=== Section Start ===
-- ==== Sys2Proof/Certificates/Slice0/Obligations.lean ====
section
/-!
DEFINITION. The statements about this model that the provers take up.
-/
open Sys2Proof Sys2Proof.Machine Sys2Proof.Safety

/-! ## Scalar registers and integer instructions -/

/-- R114, R57: x0 reads as zero and takes no write; a write to another register is read back and
changes no other. -/
def Obligations.RegisterFile : Prop :=
  ∀ (c : Core) (d r : Reg) (v : W64),
    (c.setReg d v).reg r = (if r = 0 then 0 else if r = d then v else c.reg r) ∧
    c.setReg 0 v = c ∧ { c.setReg d v with x := c.x } = c

/-- R118: every register form, its value in the rule's own arithmetic; nothing else changes but the pc. -/
def Claims.ScalarRegisterForms : Prop :=
  ∀ (s : State) (d a b : Reg) (k : BitVec 6), Quiet s → MayRun s [d, a, b] → MayRun s [d, a] →
    (let A := (s.core.reg a).toNat
     let B := (s.core.reg b).toNat
     let sA := (s.core.reg a).toInt
     let sB := (s.core.reg b).toInt
     let n := fun (v : Nat) => Host.Outcome.next (wrote s d (BitVec.ofNat 64 v))
     let i := fun (v : Int) => Host.Outcome.next (wrote s d (BitVec.ofInt 64 v))
     exec (.add d a b) s = n (A + B) ∧
     exec (.sub d a b) s = i ((A : Int) - (B : Int)) ∧
     exec (.and d a b) s = n (A &&& B) ∧
     exec (.or d a b) s = n (A ||| B) ∧
     exec (.xor d a b) s = n (A ^^^ B) ∧
     exec (.shl d a b) s = n (A * 2 ^ (B % 64)) ∧
     exec (.shr d a b) s = n (A / 2 ^ (B % 64)) ∧
     exec (.sra d a b) s = i (sA / (2 : Int) ^ (B % 64)) ∧
     exec (.slt d a b) s = n (if sA < sB then 1 else 0) ∧
     exec (.sltn d a b) s = n (if A < B then 1 else 0) ∧
     exec (.min d a b) s = i (min sA sB) ∧
     exec (.max d a b) s = i (max sA sB) ∧
     exec (.minn d a b) s = n (min A B) ∧
     exec (.maxn d a b) s = n (max A B) ∧
     exec (.fshl d a b k) s = n ((A * 2 ^ 64 + B) * 2 ^ k.toNat / 2 ^ 64) ∧
     exec (.fshr d a b k) s = n ((A * 2 ^ 64 + B) / 2 ^ k.toNat) ∧
     exec (.mul d a b) s = n (A * B) ∧
     exec (.mulh d a b) s = i (sA * sB / (2 : Int) ^ 64) ∧
     exec (.mulhn d a b) s = n (A * B / 2 ^ 64) ∧
     (∃ z, exec (.clz d a) s = n z ∧ z ≤ 64 ∧ (∀ j, 64 - z ≤ j → A.testBit j = false) ∧ (z < 64 → A.testBit (63 - z) = true)) ∧
     (∃ z, exec (.ctz d a) s = n z ∧ z ≤ 64 ∧ (∀ j, j < z → A.testBit j = false) ∧ (z < 64 → A.testBit z = true)) ∧
     exec (.popc d a) s = n ((List.range 64).map fun j => (A.testBit j).toNat).sum ∧
     exec (.sext d a k) s = i (if A.testBit k.toNat then (A % 2 ^ (k.toNat + 1) : Int) - 2 ^ (k.toNat + 1) else (A % 2 ^ (k.toNat + 1) : Int)) ∧
     exec (.zext d a k) s = n (A % 2 ^ (k.toNat + 1)))

/-- R119: division rounds toward zero, the remainder takes the dividend's sign, and the two corners
have their results; nothing traps. -/
def Obligations.ScalarDivision : Prop :=
  ∀ (s : State) (d a b : Reg), Quiet s → MayRun s [d, a, b] →
    (let A := s.core.reg a
     let B := s.core.reg b
     (B = 0 →
        exec (.div d a b) s = .next (wrote s d (BitVec.allOnes 64)) ∧ exec (.rem d a b) s = .next (wrote s d A) ∧
        exec (.divn d a b) s = .next (wrote s d (BitVec.allOnes 64)) ∧ exec (.remn d a b) s = .next (wrote s d A)) ∧
     (B ≠ 0 →
        exec (.div d a b) s = .next (wrote s d (BitVec.ofInt 64 (A.toInt.tdiv B.toInt))) ∧
        exec (.rem d a b) s = .next (wrote s d (BitVec.ofInt 64 (A.toInt.tmod B.toInt))) ∧
        exec (.divn d a b) s = .next (wrote s d (BitVec.ofNat 64 (A.toNat / B.toNat))) ∧
        exec (.remn d a b) s = .next (wrote s d (BitVec.ofNat 64 (A.toNat % B.toNat)))) ∧
     (A = BitVec.ofInt 64 (-2 ^ 63) → B = BitVec.allOnes 64 →
        exec (.div d a b) s = .next (wrote s d A) ∧ exec (.rem d a b) s = .next (wrote s d 0)))

/-- R121, R122: the immediate forms. -/
def Claims.ScalarImmediates : Prop :=
  ∀ (s : State) (d a : Reg) (imm : BitVec 15) (n : BitVec 6) (imm20 : BitVec 20), Quiet s → MayRun s [d, a] → MayRun s [d] →
    (let A := (s.core.reg a).toNat
     let sA := (s.core.reg a).toInt
     exec (.addi d a imm) s = .next (wrote s d (BitVec.ofInt 64 ((A : Int) + imm.toInt))) ∧
     exec (.andi d a imm) s = .next (wrote s d (BitVec.ofNat 64 (A &&& (BitVec.ofInt 64 imm.toInt).toNat))) ∧
     exec (.ori d a imm) s = .next (wrote s d (BitVec.ofNat 64 (A ||| imm.toNat))) ∧
     exec (.xori d a imm) s = .next (wrote s d (BitVec.ofNat 64 (A ^^^ imm.toNat))) ∧
     exec (.slti d a imm) s = .next (wrote s d (if sA < imm.toInt then 1 else 0)) ∧
     exec (.shli d a n) s = .next (wrote s d (BitVec.ofNat 64 (A * 2 ^ n.toNat))) ∧
     exec (.shri d a n) s = .next (wrote s d (BitVec.ofNat 64 (A / 2 ^ n.toNat))) ∧
     exec (.srai d a n) s = .next (wrote s d (BitVec.ofInt 64 (sA / (2 : Int) ^ n.toNat))) ∧
     exec (.lih d imm20) s = .next (wrote s d (BitVec.ofInt 64 (imm20.toInt * 2 ^ 15))))

/-- R123: the branches; no register is written. -/
def Claims.Branches : Prop :=
  ∀ (s : State) (a b : Reg) (off : BitVec 15), Quiet s → MayRun s [a, b] →
    (let A := (s.core.reg a).toNat
     let B := (s.core.reg b).toNat
     let sA := (s.core.reg a).toInt
     let sB := (s.core.reg b).toInt
     let go := fun (take : Bool) => Host.Outcome.next (wentTo s (BitVec.ofInt 56
       ((s.core.pc.toNat : Int) + if take then off.toInt * 4 else 4)))
     exec (.beq a b off) s = go (A == B) ∧ exec (.bne a b off) s = go (A != B) ∧
     exec (.blt a b off) s = go (sA < sB) ∧ exec (.bge a b off) s = go (sB ≤ sA) ∧
     exec (.bltn a b off) s = go (A < B) ∧ exec (.bgen a b off) s = go (B ≤ A))

/-- R124, R125: JAL and JALR link and jump; a JALR target that is not a multiple of 4 or not below 2^56
is an illegal-operand trap of the instruction as it stands, its register unwritten. -/
def Claims.Jumps : Prop :=
  ∀ (s : State) (d a : Reg) (off : BitVec 20) (imm : BitVec 15), Quiet s → MayRun s [d] → MayRun s [d, a] →
    (let link := BitVec.ofNat 64 ((s.core.pc.toNat + 4) % 2 ^ 56)
     let t := BitVec.ofInt 64 (((s.core.reg a).toNat : Int) + imm.toInt)
     exec (.jal d off) s = .next (wroteTo s d link (BitVec.ofInt 56 ((s.core.pc.toNat : Int) + off.toInt * 4))) ∧
     (t.toNat % 4 = 0 → t.toNat < 2 ^ 56 →
        exec (.jalr d a imm) s = .next (wroteTo s d link (BitVec.ofNat 56 t.toNat))) ∧
     (t.toNat % 4 ≠ 0 ∨ 2 ^ 56 ≤ t.toNat →
        exec (.jalr d a imm) s = .next (s.takeTrap
          { code := 0x0002, info := BitVec.ofNat 64 (wordOf (.jalr d a imm)), epc := s.core.pc, resume := s.core.pc })))

/-! ## Scalar memory instructions -/

/-- R239 in the scratchpad: a load reads the bytes at its window offset, sign- or zero-extended; the
scratchpad and every other register stand. LDA also acquires. -/
def Claims.ScratchpadLoads : Prop :=
  ∀ (s : State) (d a : Reg) (sz : Size) (pol : Pol) (scp : Scope) (off : BitVec 6) (o : Nat),
    s.core.id.isTask = true → NoBlock s → Quiet s → Unwatched s → s.core.task.buf = [] →
    (effAddr s a sz off).toNat = scratchBase + o → o % sizeBytes sz = 0 → o + sizeBytes sz ≤ 4096 * s.core.task.scr →
    s.core.task.scr ≤ 1024 →
    (let v := natOf (readBytes s.core.task.scratch o (sizeBytes sz))
     let x : W64 := if sizeSigned sz then (BitVec.ofNat (8 * sizeBytes sz) v).signExtend 64 else BitVec.ofNat 64 v
     exec (.ld d a sz pol off) s = .next (wrote s d x) ∧
     exec (.lda d a sz pol scp off) s =
       .next (wrote { s with mem := acquireAt s.mem s.core.agent scp } d x))

/-- R239 in the scratchpad: a store writes the low bytes of its register at its window offset and no
other byte; no register but the pc changes. A release changes no byte of memory when its agent holds
no copy. -/
def Claims.ScratchpadStores : Prop :=
  ∀ (s : State) (d a : Reg) (sz : Size) (pol : Pol) (scp : Scope) (off : BitVec 6) (o : Nat),
    s.core.id.isTask = true → NoBlock s → Quiet s → Unwatched s → s.core.task.buf = [] →
    (effAddr s a sz off).toNat = scratchBase + o → o % sizeBytes sz = 0 → o + sizeBytes sz ≤ 4096 * s.core.task.scr →
    s.core.task.scr ≤ 1024 →
    ∀ i ∈ [Instr.st d a sz pol off, Instr.stl d a sz pol scp off], ∃ t : State, exec i s = .next t ∧
      (∀ k, fget t.core.task.scratch k 0 =
        if o ≤ k ∧ k < o + sizeBytes sz then (s.core.reg d).extractLsb' (8 * (k - o)) 8 else fget s.core.task.scratch k 0) ∧
      { t.core with pc := s.core.pc, task := { t.core.task with scratch := s.core.task.scratch, dirty := s.core.task.dirty } } = s.core ∧
      t.core.pc = s.core.pc + 4 ∧ { t with core := s.core, mem := s.mem } = s ∧
      (s.mem.lines = [] → s.mem.reqs = [] → s.mem.notices = [] → t.mem.cells = s.mem.cells) ∧
      (i = Instr.st d a sz pol off → t.mem = s.mem)

/-- R238, R240 in the scratchpad: every AMO writes its operation's value and returns the old one; CAS
writes only where the old value is the expected one. -/
def Obligations.ScratchpadAtomics : Prop :=
  ∀ (s : State) (d a b : Reg) (sz : Size) (scp : Scope) (pl : Place) (o : Nat),
    s.core.id.isTask = true → NoBlock s → Quiet s → Unwatched s → s.core.task.buf = [] →
    sz = .w ∨ sz = .wn ∨ sz = .d → (s.core.reg a).toNat = scratchBase + o → o % sizeBytes sz = 0 →
    o + sizeBytes sz ≤ 4096 * s.core.task.scr → s.core.task.scr ≤ 1024 →
    (let w := 8 * sizeBytes sz
     let old := natOf (readBytes s.core.task.scratch o (sizeBytes sz))
     let v := (s.core.reg d).toNat % 2 ^ w
     let sg := fun (n : Nat) => (BitVec.ofNat w n).toInt
     let x : W64 := if sizeSigned sz then (BitVec.ofNat w old).signExtend 64 else BitVec.ofNat 64 old
     ∀ q ∈ [(Instr.amoSwap d a sz scp pl, v), (Instr.amoAdd d a sz scp pl, (old + v) % 2 ^ w),
         (Instr.amoAnd d a sz scp pl, old &&& v), (Instr.amoOr d a sz scp pl, old ||| v), (Instr.amoXor d a sz scp pl, old ^^^ v),
         (Instr.amoMin d a sz scp pl, if sg old ≤ sg v then old else v), (Instr.amoMax d a sz scp pl, if sg old ≤ sg v then v else old),
         (Instr.amoMinn d a sz scp pl, min old v), (Instr.amoMaxn d a sz scp pl, max old v),
         (Instr.cas d a b sz scp, if old = v then (s.core.reg b).toNat % 2 ^ w else old),
         (Instr.casNear d a b sz scp, if old = v then (s.core.reg b).toNat % 2 ^ w else old),
         (Instr.casFar d a b sz scp, if old = v then (s.core.reg b).toNat % 2 ^ w else old)],
       ∃ t : State, exec q.1 s = .next t ∧ natOf (readBytes t.core.task.scratch o (sizeBytes sz)) = q.2 ∧
         (∀ k, k < o ∨ o + sizeBytes sz ≤ k → fget t.core.task.scratch k 0 = fget s.core.task.scratch k 0) ∧
         { t.core with task := { t.core.task with scratch := s.core.task.scratch, dirty := s.core.task.dirty } } = (wrote s d x).core ∧
         { t with core := s.core, mem := s.mem } = s ∧
         (s.mem.lines = [] → s.mem.reqs = [] → s.mem.notices = [] → t.mem.cells = s.mem.cells))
=== Section End ===
### Exercise
Copy only this part of the entries above: the line with "exec (.bltn a", the line with "let x : W64 := if sizeSigned sz then (BitVec.ofNat (8", and the lines between, all exactly as written.

### Answer section
     exec (.bltn a b off) s = go (A < B) ∧ exec (.bgen a b off) s = go (B ≤ A))

/-- R124, R125: JAL and JALR link and jump; a JALR target that is not a multiple of 4 or not below 2^56
is an illegal-operand trap of the instruction as it stands, its register unwritten. -/
def Claims.Jumps : Prop :=
  ∀ (s : State) (d a : Reg) (off : BitVec 20) (imm : BitVec 15), Quiet s → MayRun s [d] → MayRun s [d, a] →
    (let link := BitVec.ofNat 64 ((s.core.pc.toNat + 4) % 2 ^ 56)
     let t := BitVec.ofInt 64 (((s.core.reg a).toNat : Int) + imm.toInt)
     exec (.jal d off) s = .next (wroteTo s d link (BitVec.ofInt 56 ((s.core.pc.toNat : Int) + off.toInt * 4))) ∧
     (t.toNat % 4 = 0 → t.toNat < 2 ^ 56 →
        exec (.jalr d a imm) s = .next (wroteTo s d link (BitVec.ofNat 56 t.toNat))) ∧
     (t.toNat % 4 ≠ 0 ∨ 2 ^ 56 ≤ t.toNat →
        exec (.jalr d a imm) s = .next (s.takeTrap
          { code := 0x0002, info := BitVec.ofNat 64 (wordOf (.jalr d a imm)), epc := s.core.pc, resume := s.core.pc })))

/-! ## Scalar memory instructions -/

/-- R239 in the scratchpad: a load reads the bytes at its window offset, sign- or zero-extended; the
scratchpad and every other register stand. LDA also acquires. -/
def Claims.ScratchpadLoads : Prop :=
  ∀ (s : State) (d a : Reg) (sz : Size) (pol : Pol) (scp : Scope) (off : BitVec 6) (o : Nat),
    s.core.id.isTask = true → NoBlock s → Quiet s → Unwatched s → s.core.task.buf = [] →
    (effAddr s a sz off).toNat = scratchBase + o → o % sizeBytes sz = 0 → o + sizeBytes sz ≤ 4096 * s.core.task.scr →
    s.core.task.scr ≤ 1024 →
    (let v := natOf (readBytes s.core.task.scratch o (sizeBytes sz))
     let x : W64 := if sizeSigned sz then (BitVec.ofNat (8 * sizeBytes sz) v).signExtend 64 else BitVec.ofNat 64 v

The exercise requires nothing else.